What is required:
If a line of the entries below includes the word "Core", it counts; state the total and nothing further.

Supplied material:

○ ○ ○ ○ ○

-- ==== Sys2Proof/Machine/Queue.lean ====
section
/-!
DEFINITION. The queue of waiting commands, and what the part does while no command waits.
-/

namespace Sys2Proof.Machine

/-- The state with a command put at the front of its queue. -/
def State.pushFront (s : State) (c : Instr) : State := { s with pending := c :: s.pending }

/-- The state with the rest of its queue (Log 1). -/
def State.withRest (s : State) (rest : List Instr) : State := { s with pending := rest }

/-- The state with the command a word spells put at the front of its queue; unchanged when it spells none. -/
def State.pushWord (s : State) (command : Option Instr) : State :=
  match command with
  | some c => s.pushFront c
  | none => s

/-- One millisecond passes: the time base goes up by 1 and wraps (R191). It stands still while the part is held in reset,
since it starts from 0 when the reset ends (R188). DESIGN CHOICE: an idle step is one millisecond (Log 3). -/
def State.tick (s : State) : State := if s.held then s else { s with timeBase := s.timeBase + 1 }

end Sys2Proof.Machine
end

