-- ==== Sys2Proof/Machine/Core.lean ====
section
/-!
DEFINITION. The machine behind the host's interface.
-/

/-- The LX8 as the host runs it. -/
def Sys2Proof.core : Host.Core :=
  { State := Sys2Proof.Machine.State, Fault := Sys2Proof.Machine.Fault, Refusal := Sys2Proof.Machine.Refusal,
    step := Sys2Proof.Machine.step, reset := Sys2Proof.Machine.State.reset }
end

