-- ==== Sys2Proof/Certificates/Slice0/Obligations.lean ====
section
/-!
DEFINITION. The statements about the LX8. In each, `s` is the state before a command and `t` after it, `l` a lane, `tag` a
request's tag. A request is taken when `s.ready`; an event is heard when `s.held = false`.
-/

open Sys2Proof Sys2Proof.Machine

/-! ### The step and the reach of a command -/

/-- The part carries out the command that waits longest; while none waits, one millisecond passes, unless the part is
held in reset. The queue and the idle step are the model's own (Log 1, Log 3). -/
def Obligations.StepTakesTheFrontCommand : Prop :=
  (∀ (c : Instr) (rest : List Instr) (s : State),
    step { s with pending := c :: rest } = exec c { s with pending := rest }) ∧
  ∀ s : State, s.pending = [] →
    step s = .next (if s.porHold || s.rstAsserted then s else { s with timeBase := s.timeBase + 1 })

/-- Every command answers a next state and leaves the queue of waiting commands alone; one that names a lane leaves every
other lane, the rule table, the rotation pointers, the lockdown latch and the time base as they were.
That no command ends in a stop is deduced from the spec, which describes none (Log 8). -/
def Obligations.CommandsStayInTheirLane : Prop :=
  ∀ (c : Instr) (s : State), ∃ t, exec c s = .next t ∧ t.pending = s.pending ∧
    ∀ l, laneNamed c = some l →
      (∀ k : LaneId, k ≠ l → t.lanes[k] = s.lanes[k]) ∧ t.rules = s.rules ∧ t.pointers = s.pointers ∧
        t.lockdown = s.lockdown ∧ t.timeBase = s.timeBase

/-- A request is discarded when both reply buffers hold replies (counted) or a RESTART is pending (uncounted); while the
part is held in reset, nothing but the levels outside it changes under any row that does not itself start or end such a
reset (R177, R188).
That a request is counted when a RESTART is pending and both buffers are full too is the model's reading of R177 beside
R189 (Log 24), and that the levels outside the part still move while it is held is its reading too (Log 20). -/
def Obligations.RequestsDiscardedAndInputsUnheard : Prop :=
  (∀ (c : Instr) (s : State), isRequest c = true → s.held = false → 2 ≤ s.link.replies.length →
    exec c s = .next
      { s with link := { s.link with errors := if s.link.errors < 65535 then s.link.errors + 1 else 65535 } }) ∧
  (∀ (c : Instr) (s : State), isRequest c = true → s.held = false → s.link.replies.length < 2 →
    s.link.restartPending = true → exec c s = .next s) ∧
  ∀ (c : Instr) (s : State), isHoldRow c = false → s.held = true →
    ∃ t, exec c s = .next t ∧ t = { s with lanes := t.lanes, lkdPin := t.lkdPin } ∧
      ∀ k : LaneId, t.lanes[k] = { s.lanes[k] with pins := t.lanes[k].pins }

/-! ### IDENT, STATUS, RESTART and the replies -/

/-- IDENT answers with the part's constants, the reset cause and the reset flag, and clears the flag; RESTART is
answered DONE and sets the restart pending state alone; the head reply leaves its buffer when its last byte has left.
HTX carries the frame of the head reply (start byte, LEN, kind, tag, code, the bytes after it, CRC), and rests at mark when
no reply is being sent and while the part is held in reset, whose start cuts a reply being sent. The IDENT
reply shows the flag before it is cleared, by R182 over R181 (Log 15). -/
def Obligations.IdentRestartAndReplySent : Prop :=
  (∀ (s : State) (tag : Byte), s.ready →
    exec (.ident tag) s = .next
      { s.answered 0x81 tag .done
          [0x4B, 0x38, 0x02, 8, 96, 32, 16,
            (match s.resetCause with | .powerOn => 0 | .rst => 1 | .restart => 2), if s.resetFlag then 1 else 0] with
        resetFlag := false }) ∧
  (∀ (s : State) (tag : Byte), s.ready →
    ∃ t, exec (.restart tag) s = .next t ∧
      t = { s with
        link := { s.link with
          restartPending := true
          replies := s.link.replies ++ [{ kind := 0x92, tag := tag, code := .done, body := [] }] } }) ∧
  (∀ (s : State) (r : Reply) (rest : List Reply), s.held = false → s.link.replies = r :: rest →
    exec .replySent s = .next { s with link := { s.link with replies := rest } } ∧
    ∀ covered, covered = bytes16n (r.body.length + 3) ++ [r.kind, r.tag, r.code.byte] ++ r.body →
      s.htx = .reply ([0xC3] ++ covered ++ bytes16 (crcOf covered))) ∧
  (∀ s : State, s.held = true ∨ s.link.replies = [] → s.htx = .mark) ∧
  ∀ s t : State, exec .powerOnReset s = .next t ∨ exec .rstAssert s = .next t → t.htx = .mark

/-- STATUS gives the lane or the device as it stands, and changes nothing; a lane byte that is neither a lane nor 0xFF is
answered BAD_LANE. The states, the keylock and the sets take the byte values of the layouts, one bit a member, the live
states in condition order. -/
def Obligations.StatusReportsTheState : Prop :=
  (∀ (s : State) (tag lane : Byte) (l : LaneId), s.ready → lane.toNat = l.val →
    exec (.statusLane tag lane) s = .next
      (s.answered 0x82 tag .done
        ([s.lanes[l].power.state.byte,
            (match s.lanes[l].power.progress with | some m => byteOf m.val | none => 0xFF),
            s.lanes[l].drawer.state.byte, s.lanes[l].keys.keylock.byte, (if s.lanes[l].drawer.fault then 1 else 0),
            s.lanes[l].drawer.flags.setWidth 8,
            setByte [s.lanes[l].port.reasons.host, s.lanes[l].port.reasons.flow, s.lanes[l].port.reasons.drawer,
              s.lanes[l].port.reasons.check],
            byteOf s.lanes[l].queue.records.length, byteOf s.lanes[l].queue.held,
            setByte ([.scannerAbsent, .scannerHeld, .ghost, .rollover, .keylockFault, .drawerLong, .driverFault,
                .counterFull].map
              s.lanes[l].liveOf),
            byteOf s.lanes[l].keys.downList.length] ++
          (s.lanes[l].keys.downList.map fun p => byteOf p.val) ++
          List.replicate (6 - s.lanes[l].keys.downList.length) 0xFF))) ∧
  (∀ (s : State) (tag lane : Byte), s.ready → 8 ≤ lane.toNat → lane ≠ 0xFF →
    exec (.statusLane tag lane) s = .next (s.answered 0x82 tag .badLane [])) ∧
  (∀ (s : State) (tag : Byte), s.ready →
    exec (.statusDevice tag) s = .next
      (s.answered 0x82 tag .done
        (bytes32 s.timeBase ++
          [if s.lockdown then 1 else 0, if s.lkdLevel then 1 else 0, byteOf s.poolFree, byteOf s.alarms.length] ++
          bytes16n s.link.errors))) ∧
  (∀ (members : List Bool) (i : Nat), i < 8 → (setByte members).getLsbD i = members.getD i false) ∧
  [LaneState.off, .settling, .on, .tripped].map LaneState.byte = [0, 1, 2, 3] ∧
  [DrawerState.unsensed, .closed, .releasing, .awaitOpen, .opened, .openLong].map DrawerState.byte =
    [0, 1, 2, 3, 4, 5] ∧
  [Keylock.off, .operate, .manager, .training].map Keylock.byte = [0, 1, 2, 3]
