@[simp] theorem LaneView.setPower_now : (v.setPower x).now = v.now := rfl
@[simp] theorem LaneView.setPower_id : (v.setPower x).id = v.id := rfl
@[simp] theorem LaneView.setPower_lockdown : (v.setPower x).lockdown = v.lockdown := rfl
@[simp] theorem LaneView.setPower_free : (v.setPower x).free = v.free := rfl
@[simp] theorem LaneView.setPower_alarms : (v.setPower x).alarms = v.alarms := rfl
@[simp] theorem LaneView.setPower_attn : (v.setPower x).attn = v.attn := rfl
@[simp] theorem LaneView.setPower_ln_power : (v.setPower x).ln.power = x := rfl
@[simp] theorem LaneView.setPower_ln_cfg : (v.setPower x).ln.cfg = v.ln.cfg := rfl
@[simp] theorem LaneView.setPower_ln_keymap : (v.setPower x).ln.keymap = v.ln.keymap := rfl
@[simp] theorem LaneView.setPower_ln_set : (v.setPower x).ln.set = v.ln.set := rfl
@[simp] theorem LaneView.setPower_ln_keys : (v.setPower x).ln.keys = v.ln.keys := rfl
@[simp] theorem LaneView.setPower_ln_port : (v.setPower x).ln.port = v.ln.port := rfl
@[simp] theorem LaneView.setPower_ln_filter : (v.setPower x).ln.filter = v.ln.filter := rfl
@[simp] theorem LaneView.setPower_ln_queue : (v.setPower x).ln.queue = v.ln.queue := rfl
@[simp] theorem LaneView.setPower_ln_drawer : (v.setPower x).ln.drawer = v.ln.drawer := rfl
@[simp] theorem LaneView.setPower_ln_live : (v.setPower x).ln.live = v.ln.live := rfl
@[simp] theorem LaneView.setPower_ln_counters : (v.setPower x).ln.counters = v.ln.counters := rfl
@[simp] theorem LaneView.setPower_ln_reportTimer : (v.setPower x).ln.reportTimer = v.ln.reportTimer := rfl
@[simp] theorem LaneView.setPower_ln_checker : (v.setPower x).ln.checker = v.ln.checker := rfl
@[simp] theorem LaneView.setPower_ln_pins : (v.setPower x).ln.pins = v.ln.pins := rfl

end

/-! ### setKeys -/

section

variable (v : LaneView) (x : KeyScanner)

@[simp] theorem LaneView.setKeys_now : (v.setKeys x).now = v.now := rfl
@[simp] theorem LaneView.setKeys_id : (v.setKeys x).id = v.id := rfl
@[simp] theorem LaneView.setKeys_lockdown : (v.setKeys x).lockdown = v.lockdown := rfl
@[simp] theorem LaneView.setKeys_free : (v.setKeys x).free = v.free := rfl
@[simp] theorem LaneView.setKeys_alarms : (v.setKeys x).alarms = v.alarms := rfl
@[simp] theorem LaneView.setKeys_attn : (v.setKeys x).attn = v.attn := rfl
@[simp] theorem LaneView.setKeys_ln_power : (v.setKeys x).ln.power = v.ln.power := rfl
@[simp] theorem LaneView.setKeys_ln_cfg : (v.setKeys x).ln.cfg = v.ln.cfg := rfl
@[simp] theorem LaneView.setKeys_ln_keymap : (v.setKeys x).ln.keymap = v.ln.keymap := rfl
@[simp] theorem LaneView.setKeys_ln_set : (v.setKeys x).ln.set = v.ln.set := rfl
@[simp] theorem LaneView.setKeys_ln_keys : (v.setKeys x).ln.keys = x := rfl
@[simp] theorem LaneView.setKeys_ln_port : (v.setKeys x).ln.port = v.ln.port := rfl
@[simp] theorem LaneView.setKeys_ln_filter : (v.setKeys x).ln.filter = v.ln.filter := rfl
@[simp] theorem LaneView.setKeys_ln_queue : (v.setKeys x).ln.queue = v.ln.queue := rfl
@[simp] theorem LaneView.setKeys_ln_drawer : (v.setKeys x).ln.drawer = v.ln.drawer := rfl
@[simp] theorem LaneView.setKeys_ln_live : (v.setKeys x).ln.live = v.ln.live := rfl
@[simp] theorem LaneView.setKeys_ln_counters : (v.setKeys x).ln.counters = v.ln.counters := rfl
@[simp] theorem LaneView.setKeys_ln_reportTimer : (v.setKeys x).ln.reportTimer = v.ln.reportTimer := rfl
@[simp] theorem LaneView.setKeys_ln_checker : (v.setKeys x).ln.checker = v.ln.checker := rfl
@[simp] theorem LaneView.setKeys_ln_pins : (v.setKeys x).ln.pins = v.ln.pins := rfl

○ ○ ○ ○ ○

Answer box:
2